Q: How beautiful working on a play about language to feel that you’re communicating even without or beyond language or beside language.
AP: Yeah, especially [since] you know English is my second language. My English was not as you are hearing right now, obviously, 10 years ago, when I moved here. So it improved and it totally changed. It changed the amount of emotion that you’re able to communicate with your friends with your collaborators. When you’re not able, it’s very limiting. It feels like your hands are tied in the back and your vocabulary is very limited. You’re constantly translating from your mother tongue in your head to English, which doesn’t make sense because you have to learn the culture. I really lived this story.
Q: Did you always have a strong interest in design?
AP: I knew that I wanted to do something in art. Once you’re a sophomore in high school in Iran, you have to keep a concentration. You have to be focused on one program: either using math or liberal art or biology.

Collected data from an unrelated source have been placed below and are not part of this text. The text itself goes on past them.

-- ==== Sys2Proof/Machine/RadioModel.lean ====
section
/-! DEFINITION. The learned models of a radio bundle (R351 to R354): their commands run in index order, with the
bits that the same commands would give on a tensor core. -/

namespace Sys2Proof.Machine

/-! ### A model (R352, R353) -/

/-- A model directory entry of a bundle (R352). -/
def modelRow (p : ImageProg) (i : Nat) : Row := p.tasks.getD i []
def mdFirst (e : Row) : Nat := rowF e 0 31 0
def mdCount (e : Row) : Nat := rowF e 0 63 32
def mdKind (e : Row) : Nat := rowF e 1 7 0
def mdIn (e : Row) : Nat := rowF e 2 15 0
def mdAux (e : Row) : Nat := rowF e 2 31 16
def mdOut (e : Row) : Nat := rowF e 2 47 32

/-- The radio slots that an allocation sets (R353). -/
def radioSlots (a : PdschAlloc) (rx : Nat) : List Word :=
  ([12 * a.rbs.length, a.dmrs.length, a.data.length, a.layers, rx, a.qm] ++ List.replicate 10 0).map (BitVec.ofNat 32)

/-- The bundle's commands as those of a job without a place on the stack: every tensor has its one version bound. -/
def radioJob (s : State) (img : Nat) (slots : List Word) : Job :=
  let p := progOf s img
  let shape : Run := { task := 0, cmd := 0, slots := slots.map some }
  let bind := fun (t : Row) => ({ cur := some 0, vers := [{ fmt := tFmt t, ext := tensorExt shape t }] } : BindSt)
  { id := 0, img := img, cls := 0, seed := 0, slots := slots, binds := p.tensors.map bind }

/-- The run of command i. -/
def radioRun (p : ImageProg) (slots : List Word) (i : Nat) : Run :=
  let c := progCmd p i
  let r : Run :=
    { task := 0, cmd := i, slots := recordSlots p c slots, pins := (cmdIns p c).map fun h => (h, some 0),
      pend := (cmdOuts p c).map fun h => (h, 0) }
  { r with units := unitCount p r c }

/-- One command of a model (R353, R354): its outputs are written when it has no error. -/
def radioCommand (img : Nat) (slots : List Word) (s : State) (i : Nat) : State :=
  let p := progOf s img
  let c := progCmd p i
  let j := radioJob s img slots
  let r := radioRun p slots i
  let r := if cmdOp c = 4 then runEwise s j c r else r
  let cp := computeRun s j r
  if cp.status = 0 then writeScales j r c p cp.scale [] (writeElems j r c p cp.scale.fmt cp.outs s) else s

/-- Every element of a tensor takes the code that a function gives for its indices and its dense index, dimension 0
fastest. -/
def fillTensor (img : Nat) (slots : List Word) (h : Nat) (code : List Nat → Nat → Nat) (s : State) : State :=
  let t := progT (progOf s img) h
  let j := radioJob s img slots
  let idx := indices (verOf j h 0).ext
  putCodes j (tBase t) (tFmt t) (idx.zipIdx.map fun x => (elemOff t x.1 0, code x.1 x.2)) s

/-- A run of a model on inputs in place (R353). -/
def runModel (img : Nat) (slots : List Word) (e : Row) (s : State) : State :=
  (List.range (mdCount e)).foldl (fun s i => radioCommand img slots s (mdFirst e + i)) s

/-- The exact values of a tensor of a bundle, dimension 0 fastest. -/
def tensorVals (img : Nat) (slots : List Word) (h : Nat) (s : State) : List Val :=
  let j := radioJob s img slots
  let r : Run := { task := 0, cmd := 0, slots := slots.map some, pins := [(h, some 0)] }
  let p := progOf s img
  let r := { r with pins := r.pins ++ (scaleHandles p h).map fun q => (q, some 0) }
  let o := opnd s j r h
  (indices o.ext).map fun idx => exactVal s j r o idx 0

/-- The codes of a tensor of a bundle. -/
def tensorCodes (img : Nat) (slots : List Word) (h : Nat) (s : State) : List Nat :=
  let j := radioJob s img slots
  let t := progT (progOf s img) h
  codesOf s j t (tBase t) (tFmt t) (verOf j h 0).ext

end Sys2Proof.Machine
end

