/-- The message belongs to the service stream of the recipe in force (R344, R357). -/
def onService (s : State) (m : SvcMsg) : Bool :=
  s.radio.recipe.isSome && m.port == rpSvcPort (recipeOf s) && m.stream == rpSvcIn (recipeOf s)

/-- A message arrives whole, or is lost (R367); packets of another stream match no binding and are discarded (R94). -/
def takeMessage (dt : Nat) (m : SvcMsg) (f : State → State) (s : State) : Res :=
  let s := advance dt s
  if !(portOf s m.port).linked then .next s
  else
    let (s, ks) := takePackets m.port m.packets s
    if ks.isEmpty then .next s
    else if !onService s m then .next (ks.foldl (fun s _ => discard m.port 5 s) s)
    else .next (if svcWhole m ks then f s else loseSvc m s)

/-- A message for a carrier that is not STOPPED takes effect. -/
def takeSvc (dt : Nat) (m : SvcMsg) (f : State → State) (s : State) : Res :=
  takeMessage dt m (fun s => if (carrierOf s m.carrier).state = .stopped then s else f s) s

/-- The slot is in reception. -/
def slotNamed (s : State) (m : SvcMsg) : Option SlotRx :=
  slotWhere s m.carrier fun x => x.sfn == m.sfn && x.slot == m.slot

/-- DL_CONFIG (R361, R368): PDCCH monitoring of a slot to come. -/
def execDlConfig (dt : Nat) (q : SvcOf DlConfig) (s : State) : Res :=
  let m := q.msg
  takeSvc dt m (fun s => if (slotNamed s m).isSome then s
    else modCarrier m.carrier (fun k => { k with dlNext := k.dlNext ++ [(m.sfn, m.slot, q.cfg)] }) s) s

/-- Slots from one slot number to another, modulo the 1,024 frames. -/
def slotsAhead (per sfn slot sfn' slot' : Nat) : Nat :=
  (1024 * per + sfn' * per + slot' - (sfn * per + slot)) % (1024 * per)

/-- A slot lies in the past: it is not in reception, and less than half of the frame numbers behind the latest. -/
def slotPast (s : State) (m : SvcMsg) : Bool :=
  match (carrierOf s m.carrier).last with
  | none => false
  | some l =>
    let n := frameSlots s m.carrier
    decide (512 * n ≤ slotsAhead n l.1 l.2.1 m.sfn m.slot)

/-- An allocation lies within the recipe (R353, R357, R358): its process, its layers, and the plan extents of its elements. -/
def allocFits (r : Recipe) (c : Nat) (a : PdschAlloc) : Bool :=
  let n := rpNrb r c
  decide (a.harq < rpHarqProcs r) && decide (a.layers ≤ rpDlLayers r c) && a.rbs.all (· < n) &&
    decide (a.rbs.length ≤ n) && decide (a.dmrs.length ≤ 48 * n) && decide (a.data.length ≤ 168 * n) &&
    (a.dmrs ++ a.data).all fun e => e.2 < 12 * n

/-- PDSCH_CONFIG takes effect (R361): the allocations of a slot in reception or to come; a late one is dropped. -/
def takePdsch (m : SvcMsg) (as : List PdschAlloc) (s : State) : State :=
  let late := errInd causePdschLate m.carrier m.sfn m.slot 0
  let as := as.filter (allocFits (recipeOf s) m.carrier)
  if as.isEmpty then s
  else match slotNamed s m with
    | some x =>
      if stageLate s m.carrier 0 x then late s
      else if x.allocs.isEmpty then
        modSlot m.carrier x (fun y => { y with allocs := as.map fun a => { a := a } }) s
      else s
    | none =>
      if slotPast s m then late s
      else if (carrierOf s m.carrier).pdschNext.any (fun y => y.1 == m.sfn && y.2.1 == m.slot) then s
      else modCarrier m.carrier (fun k => { k with pdschNext := k.pdschNext ++ [(m.sfn, m.slot, as)] }) s

/-- PDSCH_CONFIG (R361, R368, R371). -/
def execPdschConfig (dt : Nat) (m : SvcMsg) (as : List PdschAlloc) (s : State) : Res := takeSvc dt m (takePdsch m as) s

Unless you go to the art school which was a big taboo and I didn’t want to tap into that with my parents. They forced me to basically get my high school diploma in math. But at the same time I was pursuing my passion: I was exploring photography and graphic design. And I went to college for painting, fine art. As a painter, you’re mostly working by yourself in your studio, and it was nice for a month or two. After that I was getting bored and depressed and I needed some kind of collaboration, teamwork. And that’s how I got grounded into theater design.
Q: Do you have a favorite part of the design process?
AP: I’m just obsessed by research. Watching movies, going to the museum, listening to a piece of music–I can basically use any piece of information, even when I’m on the train in New York City. If I see somebody in a specific pose on the train, I’ll capture that moment. I use it. I’m learning through my work.
I’m improving myself as a human who is going to hop to the next production in less than a month. I really, really enjoy it.
We have the power to stand up for that. To stand up for women’s rights, for human rights. So I think it’s a human responsibility and then especially an artist’s responsibility to do that.